Страница 46 из 82
Глава двадцать первая
До того как затрезвонил будильник, Глории удалось продремать минут тридцать пять. Она выскочила из постели: шея мокрая, голова пишет гневные письма в газету Чувствуя, как в руках-ногах покалывает от усталости, она судорожно проделала все необходимые движения: душ, полотенце, рюкзак, пакет с перекусом, машина, вон она — карта, вот она — камера, ты что-то упустила, косметичка здесь, под рукой, но что-то ты точно забыла — мозги, наверное, — ничего, прежде чем покинуть страну, остановишься в Сан-Диего и купишь новые.
Она зарядила камеру комплектом пластинок, засунула второй в боковой карман рюкзака, который решительно отказывался вместить что-либо еще. Захлопнула багажник, пять раз подпрыгнула, размахивая руками, на месте, и скакнула за руль.
Лос-Анджелес был пуст — только молоковозы на его улицах и встречались. Да еще, повернув с Пико на восток, она обогнала молодую исхудалую женщину, гнавшуюся за прогулочной детской коляской. Глория зевнула, потянулась и выключила радио.
Карлос поджидал ее у въезда на парковку мотеля.

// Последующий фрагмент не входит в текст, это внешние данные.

-- ==== Sys2Proof/Machine/State.lean ====
section
/-! DEFINITION. The state of the JR-9 package: every piece of state the manual names, as plain data, and the state
after power-on reset. Rule numbers stand beside each field; reset values the manual does not give are named in
notes/assumptions/8.md to 12.md. Positions of cores are package positions Y × 1008 + X (R5, R6). -/

namespace Sys2Proof.Machine

/-- Why the machine stops. Every effect of the JR-9 the manual describes is a next state (a trap parks a thread), so a
fault is never raised; the type keeps one name for it. -/
inductive Fault where
  /-- Raised by nothing in this model: no condition of the manual stops the machine itself. Safe. -/
  | stopped
  deriving DecidableEq, Repr

/-- Why an instruction has no meaning. -/
inductive Refusal where
  /-- Raised by an arm of exec that has no meaning yet, naming the row of the opcode table. Safe. -/
  | notModelled (mnemonic : String)
  deriving DecidableEq, Repr

/-- Trap causes (18 R388). -/
inductive Cause where
  | illegal | priv | window | align | page | prot | collapse | keyrev | ue | copyue | fetime | cnttime
  | patinv | patfault | tapefault | benchlink | wstack | brk | trapi
  deriving DecidableEq, Repr

/-- An import entry (16 R373): doublewords 0 to 2. -/
structure Import where
  dw0 : Word
  dw1 : Word
  dw2 : Word
  deriving DecidableEq, Repr

/-- Where an access is performed, fixed at issue (05 R145, 10 R280, R281). A sector is known by its key slot, or its import
entry, too: one physical sector reached under two key slots is two (log 106). -/
inductive Dest where
  /-- A local store: the position named and the offset. -/
  | ls (pos off : Nat)
  /-- HBM: partition × 2^40 + PPA, and the key slot of the page. -/
  | hbm (pa slot : Nat)
  /-- Peer or host memory: partition, import handle and offset, and the entry as it stood (09 R275). -/
  | imp (part handle off : Nat) (e : Import)
  deriving DecidableEq, Repr

/-- A request sent to a home or another agent, whose reply the thread awaits. -/
inductive ReqKind where
  /-- LDA (R150): width, zero-extension, scope. -/
  | lda (dst : Dest) (n : Nat) (u : Bool) (scope : Nat)
  /-- STREL's own write (R151). -/
  | strel (dst : Dest) (n : Nat) (v : Nat)
  /-- An atomic (R156): op, doubleword, operand y and expected value e. -/
  | atomic (op : Nat) (dbl : Bool) (dst : Dest) (y e : Nat)
  /-- A full-or-empty operation (R159): op, value and FESET state. -/
  | fe (op : Nat) (dst : Dest) (v : Nat)
  /-- A read of WAITGE's counter (R168). -/
  | waitge (dst : Dest) (target : Nat)
  /-- DQSTEAL (R254), by the victim's logical core number. -/
  | steal (lcn : Nat)
  deriving DecidableEq, Repr

/-- What a thread does when the drains it awaits are acknowledged (R152 to R155, R165). -/
inductive After where
  | pend
  | rel
  | sc (scope : Nat)
  | bar (k scope : Nat)
  | req (rd : Reg) (k : ReqKind) (a : Word)
  deriving DecidableEq, Repr

/-- A command, or TLD, of a tape being replayed (R262): entry index, word, operand values, recorded sq values and
descriptor version. -/
structure TapeItem where
  idx : Nat
  word : BitVec 32
  vals : List Word
  sq0 : Word
  sqr : Word
  ver : Nat
  deriving DecidableEq, Repr

/-- One access of a store, TST or MST whose checks are past (R145, R210): a remote store of n bytes, an own one, an own one
beyond the implemented offsets, an element dropped beyond an extent. -/
inductive Piece where
  | far (d : Dest) (v n : Nat)
  | own (off v n : Nat)
  | high (off : Nat)
  | drop
  deriving DecidableEq, Repr

/-- What a waiting or sleeping thread waits for, with the operands it captured (R19, R20, R142). -/
inductive Wait where
  | none
  /-- A resource: the instruction is performed whole when the resource frees, with the registers it read at issue. -/
  | retry (i : Instr)
  /-- Room in the phase buffer (R282): the checked accesses, the flags and the seed they leave, and the entry whose drain
  is awaited (none: the first acknowledgement). -/
  | room (l : List Piece) (fl : BitVec 5) (seed : Word) (on : Option Nat)
  /-- A translation (R273), for an instruction's access or, without one, for the fetch. -/
  | walk (i : Option Instr) (va : Nat) (acc : Nat)
  /-- The line of the next instruction word (R271). -/
  | line
  /-- A reply whose effect is known: registers to write. -/
  | reply (ws : List (Reg × Word))
  /-- An ordinary remote load (R283): the fetch, and what the load does with the bytes. -/
  | load (f : Nat) (rd : Reg) (n : Nat) (u : Bool) (off : Nat) (a : Word)
  /-- A remote TLD (R204): slot, address, the two sectors' fetches or bytes. -/
  | tld (t : Nat) (a : Word) (f0 f1 : Option Nat) (v0 v1 : Nat)
  /-- A request at a home or agent. -/
  | home (rd : Reg) (k : ReqKind) (a : Word)
  /-- Acknowledgements of drains (R152 to R155). -/
  | drains (ids : List Nat) (k : After)
  /-- Order tokens still to be granted (R153), narrowest first. -/
  | token (left : List Nat) (k : After)
  | bar (k scope : Nat)
  | sleep (rd : Reg)
  /-- Acceptance of the thread's engine command (R227). -/
  | seq
  | mtile
  | gang (rd : Reg)
  /-- The ganger's EXIT (R22). -/
  | exit
  /-- TPLAY (R262): the register of the status (none for a scheduler replay, R349) and what is still to perform; an item
  whose word is zero stands for the whole tape, still to be checked. -/
  | tplay (rd : Option Reg) (items : List TapeItem)
  | ckpt (rd : Reg)
  /-- Of a thread an engine fault has parked, and until it issues again: what its PGNEXT or PGSAVE had taken (R316). -/
  | took (ws : List Word)
  deriving DecidableEq, Repr

/-- The states of a thread slot (R18); frozen and halted overlay them (R21). -/
inductive ThreadState where
  | empty | ready | waiting | sleeping | parked
  deriving DecidableEq, Repr

/-- The registers a waiting instruction read at its issue (R105, R142): g0 to g7, w0 to w7, and its address P. -/
structure Operands where
  g : Vector Word 8
  win : Vector Word 8
  pc : BitVec 48
  /-- What a PGNEXT or PGSAVE took of its generator at issue, while the scoreboard holds its write (R269, R316). -/
  gen : Option (List Word) := none
  deriving DecidableEq, Repr

/-- One thread slot: the context of R44. -/
structure Thread where
  st : ThreadState := .empty
  /-- Debugger overlay (R21, R436, R439): halted; halt requested; one word to issue; breakpoint passed. -/
  halted : Bool := false
  haltReq : Bool := false
  stepReq : Bool := false
  skipBp : Bool := false
  /-- The word of a STEP has issued: the thread halts before its next (R439). -/
  stepped : Bool := false
  /-- Which start of the slot this is: replies to an earlier one are discarded (R171). -/
  inc : Nat := 0
  /-- Instruction address (R131). -/
  pc : BitVec 48 := 0
  /-- The word last fetched for issue (R389 iword). -/
  iw : BitVec 32 := 0
  /-- g0 to g7 (R23); g0 is never written. -/
  g : Vector Word 8 := Vector.replicate 8 0
  /-- The current window w0 to w7, and the resident windows of its callers, newest first (R24). -/
  win : Vector Word 8 := Vector.replicate 8 0
  olds : List (Vector Word 8) := []
  wdp : BitVec 16 := 0
  wsp : BitVec 16 := 0
  wsl : BitVec 16 := 0
  /-- Loop sets 0 and 1 (R28). -/
  ls0 : Word := 0
  le0 : Word := 0
  lc0 : BitVec 32 := 0
  ls1 : Word := 0
  le1 : Word := 0
  lc1 : BitVec 32 := 0
  efr : BitVec 5 := 0
  rnd : BitVec 3 := 0
  fxf : BitVec 5 := 0
  seed : Word := 0
  rowp : Word := 0
  evm : BitVec 16 := 0
  evp : BitVec 16 := 0
  /-- Pending extension prefixes, first first (R31), and modifiers (R32, R108). -/
  hints : List (BitVec 26) := []
  mRound : Option (BitVec 3) := none
  mSr : Bool := false
  mScope : Option (BitVec 3) := none
  mLanes : Option (BitVec 5) := none
  /-- The later of the pending rounding and SR modifiers is the SR one (R108). -/
  srLast : Bool := false
  /-- Address of the first pending prefix (R34). -/
  pfxAt : Option (BitVec 48) := none
  /-- Words still to annul (R35). -/
  annul : Nat := 0
  /-- Tick of the last issue (R13, R44). -/
  lastIssue : Option Nat := none
  /-- Order of issue among the threads of the core. -/
  stamp : Nat := 0
  wait : Wait := .none
  /-- The recording of the core when its last word was issued (R256, R261). -/
  tape : Option Nat := none
  /-- While the thread is off the wheel: what its instruction read at issue (R142). -/
  opnd : Option Operands := none
  /-- Remaining ticks of a limited wait (R44); a limit stays with the context of a thread that parks (R330). -/
  limit : Option Nat := none
  /-- Repeat count of replay: cause code, address, count (R394). -/
  repCause : Nat := 0
  repAt : Nat := 0
  repCount : Nat := 0
  /-- Trap records of the slot not yet settled (R396). -/
  recs : Nat := 0
  deriving DecidableEq, Repr

/-- A request on its way to its home. -/
structure Req where
  slot : Nat
  inc : Nat
  k : ReqKind
  /-- The tick it was sent to a peer package (R374). -/
  sentAt : Option Nat := none
  /-- The tick it arrived at its cluster's atomic engine (R155). -/
  cameAt : Option Nat := none
  /-- Of an LDA at a peer: bytes of its sector that the core has drained there since, as a mask and a value (R150; log 73). -/
  mask : Nat := 0
  data : Nat := 0
  deriving DecidableEq, Repr

/-- What a reply carries: a value, or an uncorrectable error. -/
inductive RBody where
  | ok
  | val (v : Nat)
  | ue
  /-- The bytes of sector fetch f, and whether those the load needs are uncorrectable. -/
  | sector (f : Nat) (v : Nat) (ue : Bool)
  /-- The range a steal took (08 R254, 11 R318). -/
  | range (v : Nat)
  deriving DecidableEq, Repr

/-- A reply on its way to a thread. -/
structure Reply where
  slot : Nat
  inc : Nat
  body : RBody
  deriving DecidableEq, Repr

/-- A phase-buffer entry (R281). Byte strings are little-endian numbers (R9). -/
structure Entry where
  id : Nat
  dst : Dest
  r : Bool := false
  copy : Nat := 0
  /-- Doublewords of the read copy that came with an uncorrectable error (R417), as a mask. -/
  bad : Nat := 0
  mask : Nat := 0
  data : Nat := 0
  d : Bool := false
  /-- The drain has been performed at its home and awaits its acknowledgement. -/
  sent : Bool := false
  /-- It drains to make room: its acknowledgement frees it (R282). -/
  room : Bool := false
  /-- The tick the drain was sent to a peer package (R374). -/
  sentAt : Option Nat := none
  /-- A read-set clear has come since the drain was performed: loads read the sector at home again (R386; log 102). -/
  past : Bool := false
  age : Nat := 0
  deriving DecidableEq, Repr

/-- A sector fetch in flight (R283). -/
structure Fetch where
  id : Nat
  dst : Dest
  slot : Nat
  inc : Nat
  barred : Bool := false
  /-- The bytes fetched, once performed at home. -/
  got : Option Nat := none
  /-- Doublewords of them that are uncorrectable, as a mask; the load needs one of those (R145). -/
  bad : Nat := 0
  ue : Bool := false
  /-- The reply has come: the install takes place, or waits for the drain of the entry named (R282, R283). -/
  due : Bool := false
  room : Option Nat := none
  /-- The tick a request to a peer package was sent (R374). -/
  sentAt : Option Nat := none
  /-- Bytes of the sector that the core has written at the peer since, as a mask and a value (R285; log 73). -/
  mask : Nat := 0
  data : Nat := 0
  deriving DecidableEq, Repr

/-- A pulse-lane entry: word, tag byte, arrival tick (R216, R306). -/
structure Pulse where
  v : Word
  tag : Nat
  at' : Nat
  deriving DecidableEq, Repr

/-- A 128-bit drain-queue entry and its arrival tick (R218, R306). -/
structure DrainEntry where
  lo : Word
  hi : Word
  at' : Nat
  deriving DecidableEq, Repr

/-- A part of a row on its way through a gather engine (R314): row and element, where it is performed, the value to write
there, the window that holds it. -/
structure GatherPart where
  row : Nat
  elem : Nat
  dst : Dest
  v : Nat
  win : Nat
  deriving DecidableEq, Repr

/-- A window of a gather engine (R314): the engine, the sectors of its parts, the tick it closes. -/
structure GatherWin where
  id : Nat
  engine : Nat
  sectors : List Nat
  closes : Nat
  deriving DecidableEq, Repr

Подобно ей, он путешествовал налегке: с рюкзаком и кейсом. Три верхние пуговицы его рубашки были расстегнуты, выставляя напоказ грудь того же цвета, что и лицо, и лоб, и, вероятно, все остальное тело. Выглядел он на редкость бодрым — как будто они отправлялись на поиски золота, а не печального прошлого.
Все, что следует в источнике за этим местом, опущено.